Been using .NET for years now for backend web development after having taken a break from C#. It is such an improvement over the old .NET framework. When I started building my first backend with it, I was surprised how much was included and "just worked". Need to add authentication? Few lines. OAuth? Also built in. Response caching? Yes. ORM? EF Core is pretty good. Need to use env variables to override your JSON config? You are going to have to build a... just kidding that works with one more line too.

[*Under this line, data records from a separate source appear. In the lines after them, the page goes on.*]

theorem test_reset_font : State.reset.readBytes 0 6 = [0xF0, 0x90, 0x90, 0x90, 0xF0, 0x20] := by decide
theorem test_font_end : State.reset.readBytes 0x4F 2 = [0x80, 0x00] := by decide
theorem test_load_then_run : (after (loadRom [0x12] State.reset).2).pc = 0x200 := by decide
theorem test_load_too_large : (loadRom (List.replicate 3585 0) State.reset).1 = .romTooLarge := by
  rw [loadRom, if_pos (by rw [List.length_replicate]; decide)]
theorem test_tick_stops_at_zero : (tick { State.reset with dt := 1, st := 0 }).dt = 0 ∧ (tick State.reset).st = 0 := by
  decide
theorem test_snapshot_row_major : (readFb { State.reset with fb := (Vector.replicate 32 0).set 1 0x4000000000000000 })[65]? = some true := by
  decide
theorem test_step_draw : answers (stepWith 0xAB (start 0xC00F [])) (fun t => t.getV 0 == 0x0B && t.drawCount == 1) := by decide
theorem test_step_n_counts : answersN (stepN [0, 0, 0] (start 0x1200 [])) (fun a => a.count == 3 && a.last == some .ok) := by
  decide
theorem test_step_n_stops : answersN (stepN [0, 0, 0] (start 0xFFFF [])) (fun a => a.count == 1) := by decide

/-! ### The written form (R63, R68) -/

theorem test_asm_drw : (asmLines (decode 0xD12F)).map AsmLine.text = ["DRW V1, V2, 15"] := by decide
theorem test_asm_rom : (disassemble [0xA3, 0x00, 0xF2, 0x65, 0x80]).map AsmLine.text = ["LD I, 0x300", "LD V2, I", "0x80"] := by
  decide

/-! ### Witnesses: states and operands that meet the hypotheses of the statements -/

/-- A running machine that meets the invariant. -/
theorem witness_invariant : (start 0x1200 []).Inv :=
  ⟨by decide, by decide, by decide, by decide, by decide, by decide, by decide, by decide⟩

/-- DecodeAndEncodeAreInverse, EncodingOrsFieldsIntoMatch, DecodeTakesTheMatchingRow. -/
theorem witness_codec :
    (Instr.sys 0x0E1).wellFormed = true ∧ (Instr.sys 0x0EE).wellFormed = false ∧ (Instr.raw 0x5121).wellFormed = true ∧
    opcodeRow (.drw 0 0 0) = some ⟨0xF000, 0xD000⟩ ∧ (0xDFFF : Word) &&& 0xF000 = 0xD000 ∧
    decode 0x5121 = .raw 0x5121 ∧ opcodeRow (decode 0xDFFF) = some ⟨0xF000, 0xD000⟩ := by decide

/-- StepExecutesTheDecodedWord, RegistersWrittenOnlyByTable, StateWrittenOnlyByNamedInstructions, CleanStepKeepsFaultRecord:
at the lowest and the highest fetch address. -/
theorem witness_runs :
    (start 0x8014 []).Runs ∧ State.Runs ({ start 0 [] with pc := 0xFFE }.placeWord 0xF30A) := by
  constructor <;> (unfold State.Runs; decide)

theorem witness_clean_steps :
    step (start 0x8014 []) = .next (after (start 0x8014 [])) ∧ (after (start 0x8014 [])).lastStatus = statusOk ∧
    (start 0x8014 []).nextInstr = .addVxVy 0 1 ∧
    step (start 0xF30A []) = .next (after (start 0xF30A [])) ∧
    (after (start 0xF30A [])).lastStatus = statusWaitKey := ⟨rfl, by decide, by decide, rfl, by decide⟩

/-- InvalidPcFaultsAtFetch: a boundary PC for each clause. -/
theorem witness_invalid_pc :
    State.reset.halted = false ∧ (0xFFF : Word).toNat % 2 = 1 ∧ (0x1FE : Word).toNat < 0x200 ∧
    0xFFE < (0x1000 : Word).toNat := by decide

/-- A machine halted by a fetch at 0x201. -/
def haltedState : State := after { start 0 [] with pc := 0x201 }

/-- HaltedStepChangesNothing. -/
theorem witness_halted : haltedState.halted = true ∧ haltedState.Inv :=
  ⟨by decide, by decide, by decide, by decide, by decide, by decide, by decide, by decide, by decide⟩

/-- FaultsArePreciseAndCaused: a state for every cause, none of them halted. -/
theorem witness_fault_causes :
    FaultCause (start 0x0000 []) .unimplemented ∧ FaultCause (start 0xFFFF []) .unimplemented ∧
    FaultCause { start 0 [] with pc := 0x1000 } (.pcInvalid 0x1000) ∧
    FaultCause { start 0x2300 [] with sp := 16 } (.stackOverflow 16) ∧
    FaultCause (start 0x00EE []) (.stackUnderflow 0) ∧
    FaultCause { start 0xF033 [] with i := 0xFFE } (.memOutOfBounds 0x1000) ∧
    FaultCause { start 0xF033 [] with i := 0xFFFF } (.memOutOfBounds 0xFFFF) ∧
    FaultCause (start 0xE09E [0x10]) (.keyIndexOutOfRange 0x10) := by
  refine ⟨⟨by unfold State.Runs; decide, .inl ⟨0, by decide⟩⟩, ⟨by unfold State.Runs; decide, .inr ⟨0xFFFF, by decide⟩⟩,
    ⟨rfl, by decide⟩, ⟨by unfold State.Runs; decide, rfl, by decide, 0x300, by decide⟩,
    ⟨by unfold State.Runs; decide, rfl, by decide, by decide⟩, ⟨by unfold State.Runs; decide, by decide, by decide, by decide⟩,
    ⟨by unfold State.Runs; decide, by decide, by decide, by decide⟩,
    ⟨by unfold State.Runs; decide, by decide, 0, by decide, .inl (by decide)⟩⟩

theorem witness_faulting_step :
    (start 0x00EE []).halted = false ∧ step (start 0x00EE []) = .next (after (start 0x00EE [])) ∧
    (after (start 0x00EE [])).lastStatus = statusFault := ⟨by decide, rfl, by decide⟩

Coming from NodeJS, the amount of stuff that could be added with a single line from an official package was great. No more worrying about hundreds of unvetted dependencies.

> ORM? EF Core is pretty good.

We're moving to .Net, and I was surprised by how poor the built-in DB stuff is. It's like either assembly or Python, but nothing in the middle.

That said I've also been impressed about how nice it is to get stuff going. I used C# back in the .Net 1.1 days and yeah massive difference in ergonomics.

>It's like either assembly or Python, but nothing in the middle.

Dapper seems to be in the middle and it is pretty popular

Yeah, but from what I saw it doesn't help much with master-detail setups? Like, inserting or updating an order with order lines etc. We rely heavily on those.

Maybe also check PetaPoco. But at this point you're getting closer and closer to code-first EF Core anyway. :)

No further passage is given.